* _TASK STATEMENT_
Spot each line in the records below where the word "vMod" occurs, then copy it.

* _PROVIDED DATA_
··········

-- ==== Sys2Proof/Machine/Keys.lean ====
section
/-! DEFINITION. Sys2Proof/Machine/Keys.lean: life cycle, key slots, the check of critical descriptors, signed images
and Tamper-hold of one die (R579 to R608). -/

namespace Sys2Proof.Machine

/-! ### Slots (R583, R584) -/

/-- The class of a key slot. -/
inductive KeyClass where
  | verification | priv | command | reserved
  deriving DecidableEq, Repr

/-- R583: the class of a slot. -/
def keyClass (hub : Bool) (slot : Nat) : KeyClass :=
  if slot = 0 then .verification
  else if slot = 1 then (if hub then .verification else .priv)
  else if slot = 2 then (if hub then .reserved else .priv)
  else if slot = 3 then (if hub then .reserved else .verification)
  else if slot < 12 then .command
  else .reserved

/-- R583: the words of a slot's form. -/
def keyWords (hub : Bool) (slot : Nat) : Nat :=
  match keyClass hub slot with
  | .verification => 16
  | .priv => if slot = 1 then 8 else 17
  | .command => 4
  | .reserved => 0

/-- PRESUMED: a secp521r1 scalar of KS2 lies from 1 to the order of the curve less 1, as R583 says of KS1.
R583, R585: the value fits the slot's form. -/
def keyValid (hub : Bool) (slot : Nat) (ws : List Word) : Bool :=
  let bs := bytesOfWords ws
  decide (ws.length = keyWords hub slot) &&
  match keyClass hub slot with
  | .verification => onCurve (natOfBytes (bs.take 32)) (natOfBytes (bs.drop 32))
  | .priv => if slot = 1 then decide (1 ≤ natOfBytes bs ∧ natOfBytes bs < n256) else decide (bs.drop 66 = [0, 0] ∧ 1 ≤ natOfBytes (bs.take 66) ∧ natOfBytes (bs.take 66) < n521)
  | .command => true
  | .reserved => false

/-- The status code of a slot: 0 EMPTY, 1 LOADED, 2 ZEROISED (R584). -/
def Key.slotSt (k : Key) (i : Nat) : Nat := (k.r.keySlotStatus.extractLsb' (2 * i) 2).toNat

/-- A slot is LOADED (R584). -/
def Key.loaded (k : Key) (i : Nat) : Bool := decide (k.slotSt i = 1)

/-- A slot's status written. -/
def Key.setSt (k : Key) (i st : Nat) : Key :=
  { k with r := { k.r with
      keySlotStatus := (k.r.keySlotStatus &&& ~~~(3#32 <<< (2 * i))) ||| (BitVec.ofNat 32 (st % 4) <<< (2 * i)) } }

/-- R582: a slot can be used: LOADED, or a private or command slot while DEBUG is 1. -/
def Key.usable (k : Key) (hub : Bool) (i : Nat) : Bool :=
  if k.r.lcStatus.debug ∧ (keyClass hub i = .priv ∨ keyClass hub i = .command) then true else k.loaded i

/-- The words of the test-root key of a slot (R582). -/
def testKey (hub : Bool) (i : Nat) : List Word := (List.range (keyWords hub i)).map (Config.testRoot hub i)

/-- R582: the key a private or command slot works with. -/
def Key.keyOf (k : Key) (hub : Bool) (i : Nat) : List Word :=
  if k.r.lcStatus.debug ∧ (keyClass hub i = .priv ∨ keyClass hub i = .command) then testKey hub i else (vget k.slots i {}).val

/-! ### Critical descriptors (R529, R530, R588 to R590) -/

/-- R529: the message a tag covers: bytes 0x00 to 0x37 with CID, FENCE and TMO as 0. -/
def Desc.tagMsg (d : Desc) : List Nat :=
  bytesOfWords ([(d.word 0) &&& 0xFFFF, d.word 1, (d.word 2) &&& 0x7FFF0000] ++ (List.range 11).map (fun i => d.word (3 + i)))

/-- R529: the tag verifies under a key. -/
def Desc.tagOk (d : Desc) (key : List Word) : Bool :=
  decide ((cmac (bytesOfWords key) d.tagMsg).take 8 = bytesOfWords [d.word 14, d.word 15])

/-- R589: the descriptor carries no authentication. -/
def Desc.untagged (d : Desc) : Bool :=
  decide (d.word 12 = 0) && decide ((d.word 13) &&& 0xFFFFF = 0) && decide (d.word 14 = 0) && decide (d.word 15 = 0)

/-- The group of an opcode (R23). -/
def Desc.group (d : Desc) : Nat := d.opcode / 256

/-- R580: the life-cycle state permits critical descriptors of an opcode outside group 0x07. -/
def Key.criticalState (k : Key) (op : Nat) : Bool :=
  match k.r.lcStatus.state with
  | .blank => decide (op / 256 = 7)
  | .retired => decide (op = 0x0408 ∨ op / 256 = 7)
  | _ => true

/-- R588, step 1 of R530: the slot may carry the descriptor. -/
def Key.kslotOk (k : Key) (hub : Bool) (d : Desc) : Bool :=
  let i := d.kslot
  let g := d.group
  let gr : BitVec 9 := if k.r.lcStatus.debug then 0x1FF else (vget k.slots i {}).groups
  decide (keyClass hub i = .command) && k.usable hub i && decide (1 ≤ g ∧ g ≤ 9) && mbit gr (g - 1) && k.criticalState d.opcode

/-- R590: the last counter accepted for a slot: the test root's own while DEBUG is 1. -/
def Key.lastCtr (k : Key) (i : Nat) : Nat :=
  let s := vget k.slots i {}
  if k.r.lcStatus.debug then s.tctr else s.ctr

/-- R590: the counter of a slot stored. -/
def Key.storeCtr (k : Key) (i c : Nat) : Key :=
  let dbg := k.r.lcStatus.debug
  { k with slots := vMod k.slots i (fun (s : KeySlot) => if dbg then { s with tctr := c } else { s with ctr := c }) }

/-- Steps 1 to 4 of R530, and R589: the key store after the check, the code returned (none: execute), and whether the
counter was stored. -/
def Key.critical (k : Key) (hub : Bool) (d : Desc) : Key × Option Nat × Bool :=
  let hold := k.r.tampStatus.hold && decide (d.opcode ≠ 0x0705)
  let early := decide (k.r.lcStatus.state = .blank ∨ k.r.lcStatus.state = .provision)
  if early ∧ d.group = 7 ∧ d.untagged then (k, if hold then some 0x09 else none, false)
  else if !k.kslotOk hub d then (k, some 0x08, false)
  else if hold then (k, some 0x09, false)
  else if !d.tagOk (k.keyOf hub d.kslot) then
    ({ k with r.keyFail.tagFail := satInc k.r.keyFail.tagFail }, some 0x06, false)
  else if d.ctr ≤ k.lastCtr d.kslot then
    ({ k with r.keyFail.ctrStale := satInc k.r.keyFail.ctrStale }, some 0x07, false)
  else (k.storeCtr d.kslot d.ctr, none, true)

/-- R591: a write to KEY_CTR_SEL captures the slot's counter and mask. -/
def Key.ctrSelect (k : Key) (hub : Bool) (w : Word) : Key :=
  let i := (w.extractLsb' 0 4).toNat
  let s := vget k.slots i {}
  let cmd := decide (keyClass hub i = .command)
  { k with r := { k.r with
      keyCtrSel := BitVec.ofNat 4 i
      keyCtrLo := if cmd then BitVec.ofNat 32 s.ctr else 0
      keyCtrHi := if cmd then { groups := s.groups, ctr := BitVec.ofNat 16 (s.ctr / 2 ^ 32) } else {} } }

/-! ### Slot writes and zeroisation (R585 to R587) -/

/-- What a Sole's keys depend on outside the key store: seal state, an open session record, a charging channel, the
loop idle, CONF_OK; and a commit or activation running on either die. -/
structure KeyCtx where
  sealed : Bool := false
  recOpen : Bool := false
  charging : Bool := false
  loopIdle : Bool := true
  confOk : Bool := true
  busy : Bool := false
  deriving DecidableEq, Repr

/-- R587: the states in which a class may be written. -/
def Key.writeState (k : Key) (c : KeyClass) : Bool :=
  match c, k.r.lcStatus.state with
  | .command, .provision | .command, .verify | .command, .field | .command, .service => true
  | .priv, .provision | .priv, .verify | .priv, .service => true
  | .verification, .provision | .verification, .service => true
  | _, _ => false

/-- R587: the states in which a class may be zeroised. -/
def Key.zeroState (k : Key) (c : KeyClass) : Bool :=
  match c, k.r.lcStatus.state with
  | .command, .blank | .priv, .blank => false
  | .command, _ | .priv, _ => true
  | .verification, .provision | .verification, .service => true
  | _, _ => false

/-- R585, R587, R604: the checks of a 0x0701 before its block; none: the word port is bound. -/
def Key.writeCheck (k : Key) (hub : Bool) (x : KeyCtx) (d : Desc) : Option Nat :=
  let i := d.fld 0 16 4
  let c := keyClass hub i
  let g := d.fld 1 0 9
  if !d.onlyBits [0x000F0007, 0x1FF] then some 0x05
  else if k.r.lcStatus.state = .blank ∨ k.r.lcStatus.state = .retired then some 0xB0
  else if c = .reserved then some 0xB1
  else if !k.writeState c then some 0xB0
  else if (c = .command ∧ g = 0) ∨ (c ≠ .command ∧ g ≠ 0) then some 0xB1
  else if !hub ∧ i = 1 ∧ x.recOpen then some 0xB5
  else if !hub ∧ (i = 1 ∨ i = 3) ∧ x.sealed then some 0xB6
  else none

/-- R585: the block of a 0x0701 has arrived. -/
def Key.writeSlot (k : Key) (hub : Bool) (slot : Nat) (groups : BitVec 9) (ws : List Word) : Key × Nat :=
  if !keyValid hub slot ws then (k, 0xB1)
  else
    (({ k with slots := vMod k.slots slot (fun (s : KeySlot) => { s with val := ws, groups := groups }) } : Key).setSt slot 1, 0)

/-- One slot zeroised: its value is gone, its counter kept (R586). -/
def Key.zeroSlot (k : Key) (i : Nat) : Key :=
  ({ k with slots := vMod k.slots i (fun (s : KeySlot) => { s with val := [] }) } : Key).setSt i 2

/-- R586, R587: 0x0702. -/
def Key.zeroise (k : Key) (hub : Bool) (x : KeyCtx) (d : Desc) : Key × Nat :=
  let is := (List.range 16).filter (fun i => d.bit 0 i)
  if !d.onlyBits [0xFFFF] then (k, 0x05)
  else if is.any (fun i => !k.zeroState (keyClass hub i)) then (k, 0xB0)
  else if !hub ∧ is.contains 1 ∧ x.recOpen then (k, 0xB5)
  else (is.foldl Key.zeroSlot k, 0)

/-! ### Life cycle and debug flag (R581, R582) -/

/-- A command key whose GROUPS includes 0x07 is LOADED (R581). -/
def Key.has07 (k : Key) : Bool :=
  (List.range 8).any (fun j => k.loaded (4 + j) && mbit (vget k.slots (4 + j) {}).groups 6)

/-- The life-cycle state of a code (R604). -/
def lcOf : Nat → Option LcState
  | 0 => some .blank | 1 => some .provision | 2 => some .verify | 3 => some .field | 4 => some .service
  | 5 => some .retired | _ => none

/-- R581: 0x0703. -/
def Key.advance (k : Key) (hub : Bool) (x : KeyCtx) (d : Desc) : Key × Nat :=
  let put (s : LcState) : Key := { k with r.lcStatus.state := s }
  if !d.onlyBits [7] then (k, 0x05)
  else match k.r.lcStatus.state, lcOf (d.fld 0 0 3) with
  | .blank, some .provision => (put .provision, 0)
  | .provision, some .verify =>
    if k.loaded 0 && k.loaded 1 && (hub || k.loaded 3) && k.has07 then (put .verify, 0) else (k, 0xB2)
  | .verify, some .field | .service, some .field =>
    if !k.r.lcStatus.debug && (hub || (x.confOk && (!x.charging || x.sealed))) then (put .field, 0) else (k, 0xB2)
  | .field, some .service => (put .service, 0)
  | .provision, some .retired | .verify, some .retired | .field, some .retired | .service, some .retired =>
    if x.busy ∨ (!hub ∧ (!x.loopIdle ∨ x.recOpen)) then (k, 0xB5)
    else
      let k := put .retired
      (if hub then k else (k.zeroSlot 1).zeroSlot 2, 0)
  | _, _ => (k, 0xB0)

/-- R582: the volatile session keys are zeroised. -/
def Key.zeroVol (k : Key) : Key := { k with vol := false, tVol := none }

/-- R582: 0x0704. -/
def Key.debugSet (k : Key) (hub : Bool) (x : KeyCtx) (d : Desc) : Key × Nat :=
  let v := d.bit 0 0
  let st := k.r.lcStatus.state
  if !d.onlyBits [1] then (k, 0x05)
  else if v ∧ (st = .field ∨ st = .retired) ∨ st = .retired then (k, 0xB0)
  else if v ∧ !hub ∧ (!x.loopIdle ∨ x.recOpen) then (k, 0xB5)
  else
    let k := if v then { k with slots := k.slots.map (fun (s : KeySlot) => { s with tctr := 0 }) } else k
    let k := if v ≠ k.r.lcStatus.debug then k.zeroVol else k
    ({ k with r.lcStatus.debug := v }, 0)

/-! ### Tamper (R595 to R603) -/

/-- An enabled input reads open (R600). -/
def Key.inputOpen (k : Key) : Bool :=
  (k.r.tampCfg.en0 && k.r.tampStatus.in0Open) || (k.r.tampCfg.en1 && k.r.tampStatus.in1Open)

/-- A source of the die persists (R600). -/
def Key.sourceOpen (k : Key) : Bool := k.inputOpen || decide (k.det ≠ 0)

/-- R599: an alarm with a code; true when it enters the hold. `boot`: the die has not unlocked its keys. -/
def Key.alarm (k : Key) (code : Nat) (boot : Bool) : Key × Bool :=
  let t := k.r.tampStatus
  let seen := msetb t.seen (code - 1) true
  let k := { k with r.tampCnt := satInc k.r.tampCnt }
  if t.hold then ({ k with r.tampStatus.seen := seen, propOnly := k.propOnly && decide (code = 7) }, false)
  else
    ({ k with
       propOnly := decide (code = 7)
       held := boot
       r.tampStatus := { t with hold := true, startup := boot, first := BitVec.ofNat 8 code, seen := seen } }, true)

/-- R595: a tamper input read for a time: its state, and whether it raises an alarm. -/
def Key.input (k : Key) (i : Bool) (isOpen : Bool) (ms : Nat) : Key × Bool :=
  let c := k.r.tampCfg
  if i then
    ({ k with r.tampStatus.in1Open := isOpen }, c.en1 && isOpen && decide (max 1 c.tf1.toNat ≤ ms))
  else
    ({ k with r.tampStatus.in0Open := isOpen }, c.en0 && isOpen && decide (max 1 c.tf0.toNat ≤ ms))

/-- R596: the reading x of a detector is an alarm. Code 0x03: ns a core rail spent outside ±15 %; 0x04: the shortest
reference period, ns; 0x05: junction temperature, 0.1 °C; 0x06: 1 when the mesh is broken. -/
def detAlarm (code : Nat) (x : Int) : Bool :=
  match code with
  | 3 => decide (50 < x)
  | 4 => decide (x < 30)
  | 5 => decide (x < -550 ∨ 1500 < x)
  | 6 => decide (x ≠ 0)
  | _ => false

/-- R599: the hold ends. -/
def Key.release (k : Key) : Key :=
  { k with propOnly := false, held := false
           r.tampStatus := { k.r.tampStatus with hold := false, startup := false, first := 0 } }

/-- R603: 0x0706 writes TAMP_CFG. -/
def Key.tampCfg (k : Key) (d : Desc) : Key × Nat :=
  let w := d.pay 0
  let tf (v : BitVec 8) : BitVec 8 := if v = 0 then 1 else v
  if !d.onlyBits [0xFFFFFFFF] then (k, 0x05)
  else if k.r.lcStatus.state = .retired then (k, 0xB0)
  else
    ({ k with r.tampCfg :=
        { tf1 := tf (w.extractLsb' 24 8), tf0 := tf (w.extractLsb' 16 8), en1 := w.getLsbD 1, en0 := w.getLsbD 0 } }, 0)

/-! ### Signed images (R592 to R594) -/

/-- The public point an image of the slot is checked under: the test root's where TEST is 1 (R593). -/
def Key.verifyKey (k : Key) (hub : Bool) (slot : Nat) (test : Bool) : List Word :=
  if test then testKey hub slot else if k.loaded slot then (vget k.slots slot {}).val else []

/-- R593: an image of a kind verifies under a slot, with a floor; `length` is the descriptor's. -/
def Key.imageOk (k : Key) (hub : Bool) (slot kind floor length : Nat) (img : List Word) : Bool :=
  let w (i : Nat) : Word := img.getD i 0
  let bs := bytesOfWords img
  let test := (w 5).getLsbD 0
  let key := bytesOfWords (k.verifyKey hub slot test)
  let body := bs.drop 128
  decide (w 0 = 0x4B444D47) && decide (((w 1).extractLsb' 0 8).toNat = kind) &&
  decide ((w 3).toNat + 128 = length) && decide (4 * img.length = length) &&
  decide (sha256 body = (bs.drop 0x18).take 32) &&
  decide (key.length = 64) &&
  ecdsaVerify (natOfBytes (key.take 32)) (natOfBytes (key.drop 32)) (sha256 (bs.take 64))
    (natOfBytes ((bs.drop 0x40).take 32)) (natOfBytes ((bs.drop 0x60).take 32)) &&
  decide (floor ≤ ((w 4).extractLsb' 0 6).toNat) && (!test || k.r.lcStatus.debug)

/-- VERSION and ARB of an image's header (R592). -/
def imgVersion (img : List Word) : Word := img.getD 2 0
def imgArb (img : List Word) : BitVec 6 := (img.getD 4 0).extractLsb' 0 6

/-- R594: a floor that never falls. -/
def raiseArb (a b : BitVec 6) : BitVec 6 := if a.toNat < b.toNat then b else a

end Sys2Proof.Machine
end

··········

* _RESULT OF THIS EXERCISE_
  { k with slots := vMod k.slots i (fun (s : KeySlot) => if dbg then { s with tctr := c } else { s with ctr := c }) }
    (({ k with slots := vMod k.slots slot (fun (s : KeySlot) => { s with val := ws, groups := groups }) } : Key).setSt slot 1, 0)
  ({ k with slots := vMod k.slots i (fun (s : KeySlot) => { s with val := [] }) } : Key).setSt i 2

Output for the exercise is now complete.